The scope of the immigration concerns facing President Biden is nearly unfathomable. To address a systemic problem that has been over 100 years in the making likely will take more than one presidential term or even one president, let alone the first 100 days of a term. Moreover, in attempting to implement comprehensive, forward-looking fixes, the fledgling administration will be beset by immediate concerns and humanitarian crises that draw attention away from long-term solutions.
Lurking beyond the immediate crises are more systemic and enduring questions of how our enforcement system is structured. Vital in that assessment is the increasing importance and role of states and localities in both resisting and entrenching the executive’s immigration agenda. A truly humane and fundamental restricting of immigration policy requires an executive willing to reset, and perhaps eliminate, immigration enforcement federalism. Thus far, President Biden’s rhetoric and initial actions suggest a different orientation towards state and local participation than his predecessors. Whether he is fully committed to reimagining the role of states and localities and overcoming ingrained incentives on immigration enforcement, remains to be seen.

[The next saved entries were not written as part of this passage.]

-- ==== Sys2Proof/Machine/LoadImage.lean ====
section
/-! DEFINITION. Load images as bytes (R385, R386), their relocation (R55), and a brick as a brick section sets it (R47, R100, R185, R204, R262, R377). -/

namespace Sys2Proof.Machine

open Sys2Proof

/-- The little-endian field of n bytes at an offset. -/
def fieldAt (l : List Byte) (off n : Nat) : Nat := leValue ((l.drop off).take n)
def wordAt (l : List Byte) (off : Nat) : Nat := fieldAt l off 8
def wordsAt (l : List Byte) (off n : Nat) : List Nat := (List.range n).map fun i => wordAt l (off + 8 * i)
def zeroAt (l : List Byte) (off n : Nat) : Bool := ((l.drop off).take n).all (· = 0)

/-- A brick's directory entry and section. -/
structure BrickPart where
  rel : Nat
  sec : List Byte
  deriving DecidableEq, Repr

/-- A course section, by relative die and course. -/
structure CoursePart where
  die : Nat
  course : Nat
  sec : List Byte
  deriving DecidableEq, Repr

/-- A load image: its parts, its data section, its extents (header word 5), and its hash (R426). -/
structure LoadImage where
  bricks : List BrickPart
  courses : List CoursePart
  data : List Byte
  extents : Nat
  hash : Nat
  deriving DecidableEq, Repr

/-- Bank extents of a brick section (R386): offset, length, offset into the data section. -/
def bankExtents (sec : List Byte) : List (Nat × Nat × Nat) :=
  (((List.range 352).map fun i => wordAt sec (0x500 + 8 * i)).takeWhile fun w => bits w 31 16 ≠ 0).map fun w =>
    (bits w 15 0, bits w 31 16, bits w 63 32)

/-- Destination words of a route entry at an offset. -/
def destWords (sec : List Byte) (off : Nat) : List Nat := (List.range 8).map fun i => fieldAt sec (off + 4 * i) 4

/-- A destination word whose KIND is accepted and whose unused places are zero: INDEX serves the two kinds that number an input or a port, a steer port names column 0 of its course, and a collective port column 0 of course 0 (R386). -/
def destWordOk (bank : Bool) (w : Nat) : Bool :=
  match bits w 31 28 with
  | 0 => w = 0
  | 1 | 2 => bits w 23 14 = 0
  | 3 | 4 | 8 => bits w 27 14 = 0
  | 5 => bits w 27 14 = 0 && bits w 5 0 = 0
  | 6 => bits w 27 14 = 0 && bits w 11 0 = 0
  | 7 => bank && bits w 27 27 = 0
  | _ => false

/-- Two byte ranges meet. -/
def spansMeet (a b : Nat × Nat) : Bool := a.1 < b.1 + b.2 && b.1 < a.1 + a.2

/-- No two elements of a list satisfy p. -/
def noPair {α : Type} (p : α → α → Bool) : List α → Bool
  | [] => true
  | a :: l => l.all (fun b => !p a b) && noPair p l

/-- The places of one input in a brick section: gutter, sink and watch words whose unused bits, and whose every bit where the input has none, are zero (R386). -/
def inputPlacesOk (gutter sink watch : Nat) : Bool :=
  (if bit gutter 32 then bits gutter 63 33 = 0 else gutter = 0) &&
  (if bit sink 0 then bits sink 15 1 = 0 && bits sink 63 48 = 0 else sink = 0) &&
  if bit watch 0 then bits watch 31 6 = 0 else watch = 0

/-- A brick section with no one in a place that is zero (R386). -/
def brickSectionOk (edge : Bool) (data : Nat) (sec : List Byte) : Bool :=
  let w0 := wordAt sec 0
  let es := bankExtents sec
  bits w0 15 14 = 0 && bits w0 63 19 = 0 && (bit w0 18 || bits w0 17 16 = 0) && bits (wordAt sec 8) 63 16 = 0 && zeroAt sec 0x10 0x30 && bits (wordAt sec 0xF8) 63 8 = 0 &&
  (List.range 4).all (fun n =>
    (destWords sec (0x100 + 32 * n)).all (destWordOk false) &&
    inputPlacesOk (wordAt sec (0x180 + 8 * n)) (wordAt sec (0x1A0 + 8 * n)) (wordAt sec (0x1C0 + 8 * n))) &&
  zeroAt sec 0x1E0 0x20 &&
  (if edge then (List.range 8).all fun n => (destWords sec (0x200 + 32 * n)).all (destWordOk false) &&
      bits (wordAt sec (0x300 + 64 * n)) 63 54 = 0 && bits (wordAt sec (0x308 + 64 * n)) 63 54 = 0 && wordAt sec (0x338 + 64 * n) = 0
    else zeroAt sec 0x200 0x300) &&
  zeroAt sec (0x500 + 8 * es.length) (0xB00 - 8 * es.length) &&
  es.all (fun e => e.1 + e.2.1 ≤ 65536 && e.2.2 + e.2.1 ≤ data) &&
  noPair (fun (a b : Nat × Nat × Nat) => spansMeet (a.1, a.2.1) (b.1, b.2.1)) es

/-- A course section with no one in a place that is zero; an unbound window is all zero (R385). -/
def courseSectionOk (sec : List Byte) : Bool :=
  bits (wordAt sec 0) 63 8 = 0 && zeroAt sec 8 0x38 &&
  (List.range 8).all (fun n => (destWords sec (0x40 + 32 * n)).all (destWordOk true) &&
    bits (wordAt sec (0x140 + 16 * n)) 63 54 = 0 && bits (wordAt sec (0x148 + 16 * n)) 63 13 = 0 &&
    (wordAt sec (0x148 + 16 * n) ≠ 0 || wordAt sec (0x140 + 16 * n) = 0)) &&
  zeroAt sec 0x1C0 0x40

/-- The parts of a load image, or none where it is malformed (R385, R386). -/
def parseLoad (l : List Byte) : Option LoadImage :=
  let h := wordsAt l 0 8
  let w (i : Nat) : Nat := h.getD i 0
  let n := bits (w 1) 15 0
  let m := bits (w 1) 31 16
  let first := ceilDiv (64 + 8 * n) 4096
  let dataLen := 4096 * (w 4 - w 3)
  let dir := wordsAt l 64 n
  let headerOk : Bool := w 0 = 2 ^ 60 && bits (w 1) 63 32 = 0 && w 2 < 2 ^ 32 && w 3 < 2 ^ 32 && w 4 < 2 ^ 32 &&
    (List.range 4).all (fun d => bits (w 5) (16 * d + 15) (16 * d + 13) = 0) && w 6 = 0 && w 7 = 0
  let offsetsOk : Bool := first + n ≤ w 2 && w 2 + ceilDiv (512 * m) 4096 ≤ w 3 && w 3 ≤ w 4 && 4096 * w 4 ≤ l.length
  if !headerOk || !offsetsOk then none
  else
    let bricks := dir.zipIdx.map fun (e, i) => { rel := e % 2 ^ 14, sec := (l.drop (4096 * (first + i))).take 4096 : BrickPart }
    let courses := (List.range m).map fun i =>
      let sec := (l.drop (4096 * w 2 + 512 * i)).take 512
      { die := bits (wordAt sec 0) 7 6, course := bits (wordAt sec 0) 5 0, sec : CoursePart }
    let ok : Bool := dir.all (fun e => bits e 63 15 = 0) && noPair (fun (a b : BrickPart) => a.rel = b.rel) bricks &&
      (dir.zip bricks).all (fun p => brickSectionOk (bit p.1 14) dataLen p.2.sec) && courses.all fun c => courseSectionOk c.sec
    if ok then some { bricks, courses, data := (l.drop (4096 * w 3)).take dataLen, extents := w 5, hash := (sha256 (l.take (4096 * w 4))).toNat }
    else none

/-- Dispatch reads an image as a CTL access (R274): header first, then the length it states. The region hears of its timestamps (R282). -/
def State.readLoad (s : State) (g : RegionId) (t va : Nat) : Option LoadImage × State :=
  match s.classRead { cls := .ctl, tenancy := t, region := some g } va 64 with
  | (.error _, s) => (none, s)
  | (.ok (h, _), s) =>
    match s.classRead { cls := .ctl, tenancy := t, region := some g } va (4096 * (wordAt h 32 % 2 ^ 32)) with
    | (.error _, s) => (none, s)
    | (.ok (l, _), s) => (parseLoad l, s)

/-! Footprints and relocation (R55, R370) -/

/-- The footprint on a die: course origin, column origin, height, width. -/
def Slot.footprint (x : Slot) (d : Nat) : Option (Nat × Nat × Nat × Nat) :=
  let f := bits (x.word (4 + d / 2)) (32 * (d % 2) + 31) (32 * (d % 2))
  if bit f 24 then some (bits f 5 0, bits f 11 6, bits f 17 12 + 1, bits f 23 18 + 1) else none

def Slot.dies (x : Slot) : List Nat := (List.range 4).filter fun d => (x.footprint d).isSome

/-- A relative identifier under the footprints; none past course 63 or column 63, or on a die that is not present. -/
def Slot.relocate (x : Slot) (rel : Nat) : Option BrickId :=
  match x.footprint (bits rel 13 12) with
  | none => none
  | some (c0, k0, _, _) =>
    if c0 + bits rel 11 6 ≤ 63 && k0 + bits rel 5 0 ≤ 63 then some (BrickId.mk (bits rel 13 12) (c0 + bits rel 11 6) (k0 + bits rel 5 0)) else none

/-- The relative identifier of a brick. -/
def Slot.relOf (x : Slot) (b : BrickId) : Nat :=
  match x.footprint (BrickId.die b) with
  | none => 0
  | some (c0, k0, _, _) => (BrickId.mk (BrickId.die b) (BrickId.course b - c0) (BrickId.col b - k0)).toNat

/-- A brick lies inside the footprint of its die. -/
def Slot.inside (x : Slot) (b : BrickId) : Bool :=
  match x.footprint (BrickId.die b) with
  | none => false
  | some (c0, k0, h, w) => c0 ≤ BrickId.course b && BrickId.course b < c0 + h && k0 ≤ BrickId.col b && BrickId.col b < k0 + w

/-- A destination word under the footprints (R386). -/
def Slot.dest (x : Slot) (w : Nat) : Option Dest :=
  let i := bits w 27 24
  match x.relocate (w % 2 ^ 14) with
  | none => none
  | some b =>
    match bits w 31 28 with
    | 1 => if i < 4 then some (.input b i) else none
    | 2 => if i < 8 then some (.streamIn b i) else none
    | 3 => some (.draw b)
    | 4 => some (.param b)
    | 5 => some (.steer (BrickId.die b) (BrickId.course b))
    | 6 => some (.coll (BrickId.die b))
    | 7 => some (.bank b (8 * bits w 26 14))
    | 8 => some (.ring b)
    | _ => none

/-- The destinations of some words that can be relocated. -/
def Slot.destsIn (x : Slot) (ws : List Nat) : List Dest := (ws.filter fun w => bits w 31 28 ≠ 0).filterMap x.dest

/-- A route entry: its destinations, or none where one cannot be relocated. -/
def Slot.routeEntry (x : Slot) (ws : List Nat) : Option (List Dest) := (ws.filter fun w => bits w 31 28 ≠ 0).mapM x.dest

def BrickPart.outs (p : BrickPart) (x : Slot) : Option (List (List Dest)) :=
  (List.range 4).mapM fun n => x.routeEntry (destWords p.sec (0x100 + 32 * n))
def BrickPart.sos (p : BrickPart) (x : Slot) : Option (List (List Dest)) :=
  (List.range 8).mapM fun n => x.routeEntry (destWords p.sec (0x200 + 32 * n))
def CoursePart.drains (c : CoursePart) (x : Slot) : Option (List (List Dest)) :=
  (List.range 8).mapM fun n => x.routeEntry (destWords c.sec (0x40 + 32 * n))
/-- The course of a course section under the footprints. -/
def CoursePart.place (c : CoursePart) (x : Slot) : Option (Nat × Nat) :=
  match x.footprint c.die with
  | some (c0, _, _, _) => if c0 + c.course ≤ 63 then some (c.die, c0 + c.course) else none
  | none => none

/-! Fields of a brick section -/

def BrickPart.pool (p : BrickPart) : List Word := (wordsAt p.sec 0x40 16).map (BitVec.ofNat 64)
def BrickPart.pins (p : BrickPart) : Nat := wordAt p.sec 8 % 65536
def BrickPart.notice (p : BrickPart) : Option Nat := if bit (wordAt p.sec 0) 18 then some (bits (wordAt p.sec 0) 17 16) else none
def BrickPart.gutter (p : BrickPart) (n : Nat) : Option Gutter :=
  let w := wordAt p.sec (0x180 + 8 * n)
  if bit w 32 then some { off := bits w 15 0, size := bits w 31 16 } else none
def BrickPart.gutters (p : BrickPart) : List (Option Gutter) := (List.range 4).map p.gutter
def BrickPart.sink (p : BrickPart) (n : Nat) : Option Sink :=
  let w := wordAt p.sec (0x1A0 + 8 * n)
  if bit w 0 then some { target := bits w 47 16, reported := bits w 47 16 = 0 } else none
def BrickPart.watch (p : BrickPart) (n : Nat) : Option Watch :=
  let w := wordAt p.sec (0x1C0 + 8 * n)
  if bit w 0 then some { tag := Tag.ofCode (bits w 2 1), target := bits w 63 32, pred := bits w 5 3 } else none
def BrickPart.shapes (p : BrickPart) : List Shape :=
  (List.range 8).map fun n => { words := (wordsAt p.sec (0x300 + 64 * n) 7).map (BitVec.ofNat 64) }

/-- A part that makes a dock brick (R323). -/
def BrickPart.isDock (p : BrickPart) : Bool := p.pool.any isDockWord

/-- The first failing word of a list of pools, with the number of failing words (R47, R48): brick, slot, reason, word. -/
def poolFailures (pools : List (BrickId × List Word)) : List (BrickId × Nat × Nat × Word) :=
  pools.flatMap fun p => p.2.zipIdx.filterMap fun (w, k) =>
    match loadCheck (BrickId.isEdge p.1) w with
    | 0 => none
    | r => some (p.1, k, r, w)

/-- Bricks in ascending order of identifier. -/
def insertBrick {α : Type} (p : BrickId × α) : List (BrickId × α) → List (BrickId × α)
  | [] => [p]
  | q :: l => if p.1.toNat ≤ q.1.toNat then p :: q :: l else q :: insertBrick p l
def sortBricks {α : Type} (l : List (BrickId × α)) : List (BrickId × α) := l.foldr insertBrick []

/-! A brick as its section sets it -/

/-- Granules that BSPLIT takes from an edge brick (R204, R382). -/
def l1Count (modes : Nat) : Nat :=
  match bits modes 10 9 with
  | 0 => 0
  | 1 => 2
  | 2 => 4
  | _ => 8
/-- `bsr.fmode` from MODES (R140, R382). -/
def fmodeOf (modes : Nat) : BitVec 3 := BitVec.ofNat 3 (modes % 2 * 4 + bits modes 2 1)

/-- Partitions at load (R204, R312): bound granules stay PINNED. -/
def Brick.partition (x : Brick) (edge : Bool) (modes pins : Nat) : BitVec 32 :=
  BitVec.ofNat 32 ((List.range 16).foldl (fun n g =>
    n + 4 ^ g * (if bit pins g || x.isBound g then 1 else if edge && 16 ≤ g + l1Count modes then 2 else 0)) 0)

/-- The loader zeroes every granule but the bound ones (R206). -/
def Brick.zeroUnbound (x : Brick) : Brick :=
  { x with
    bank := x.bank.filter fun (c : Host.Cell) => x.isBound (c.1 / 4096)
    bankUe := x.bankUe.filter fun w => x.isBound (w / 512) }

/-- What of a brick no load changes: bound granules, error counts, the TLB and what the model counts. -/
def Brick.blank (x : Brick) : Brick :=
  { bank := x.zeroUnbound.bank, bankUe := x.zeroUnbound.bankUe, corrected := x.corrected, scrub := x.scrub, bound := x.bound
    gmap := x.gmap, pinNode := x.pinNode, reqSeq := x.reqSeq, ctl := x.ctl &&& 4, edge := { tlb := x.edge.tlb } }

/-- A brick loaded from its section, in BOUND (R23, R100, R373). -/
def Brick.load (x : Brick) (g : RegionId) (slot : Slot) (img : LoadImage) (p : BrickPart) (b : BrickId) : Brick :=
  let y := x.blank
  let edge := BrickId.isEdge b
  let routes (l : Option (List (List Dest))) (n : Nat) : List Port := (l.getD (List.replicate n [])).map fun r => { route := r }
  let y := { y with
    life := .bound
    region := some g
    tenancy := slot.tenancy
    pool := p.pool
    slices := BitVec.ofNat 448 (fieldAt p.sec 0xC0 56)
    pval := BitVec.ofNat 8 (wordAt p.sec 0xF8)
    fmode := fmodeOf slot.modes
    gmap := x.partition edge slot.modes p.pins
    pinAllow := bits (slot.word 7) 35 32
    pinNode := slot.node
    picked := true
    dockBrick := p.isDock
    note := p.notice
    inputs := (List.range 4).map fun n => { gutter := p.gutter n, watch := p.watch n, sink := p.sink n }
    outs := routes (p.outs slot) 4
    edge := if edge then { y.edge with shapes := p.shapes, so := routes (p.sos slot) 8 } else y.edge }
  (bankExtents p.sec).foldl (fun z e => z.store e.1 ((img.data.drop e.2.2).take e.2.1)) y |>.settleWatches

/-- An input is connected when a route entry of the region names it and it is no notice input (R174, R325). -/
def Brick.connect (x : Brick) (b : BrickId) (dests : List Dest) : Brick :=
  { x with inputs := x.inputs.zipIdx.map fun (i, n) => { i with connected := dests.contains (.input b n) && x.note ≠ some n } }

/-- Every destination that the route entries of some bricks and the drain tables of some courses name: an input that one of them names is connected (R174). DESIGN CHOICE (log 13): a drain route counts as a route entry. -/
def State.destsOf (s : State) (bricks : List BrickId) (courses : List (Nat × Nat)) : List Dest :=
  (bricks.flatMap fun b => ((s.brick b).outs ++ (s.brick b).edge.so).flatMap (·.route)) ++
  courses.flatMap fun c => (s.sched c.1 c.2).routes.flatMap (·.1)

/-- Connect the inputs of a region's bricks. -/
def State.connectRegion (s : State) (g : RegionId) : State :=
  let x := s.slot g
  let ds := s.destsOf x.bricks x.courses
  x.bricks.foldl (fun s b => s.modBrick b fun y => y.connect b ds) s

end Sys2Proof.Machine
end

a. Professor, Santa Clara University School of Law. Thank you to the University of Illinois Law Review and Professor Jason Mazzone for the invitation to participate in this symposium, to Professor Hiroshi Motomura for comments and suggestions, and to Khoa Nguyen (SCU Law ’21) for research assistance.
1. To be sure, Biden’s decision to re-implement enforcement priorities, if adhered to by line-level ICE officers, might also represent a significant shift from Trump. Notoriously, Trump’s DHS made all unlawfully present individuals a priority, thus encouraging indiscriminate enforcement against unauthorized noncitizens who were not national security threats, violent offenders, or otherwise serious public safety concerns.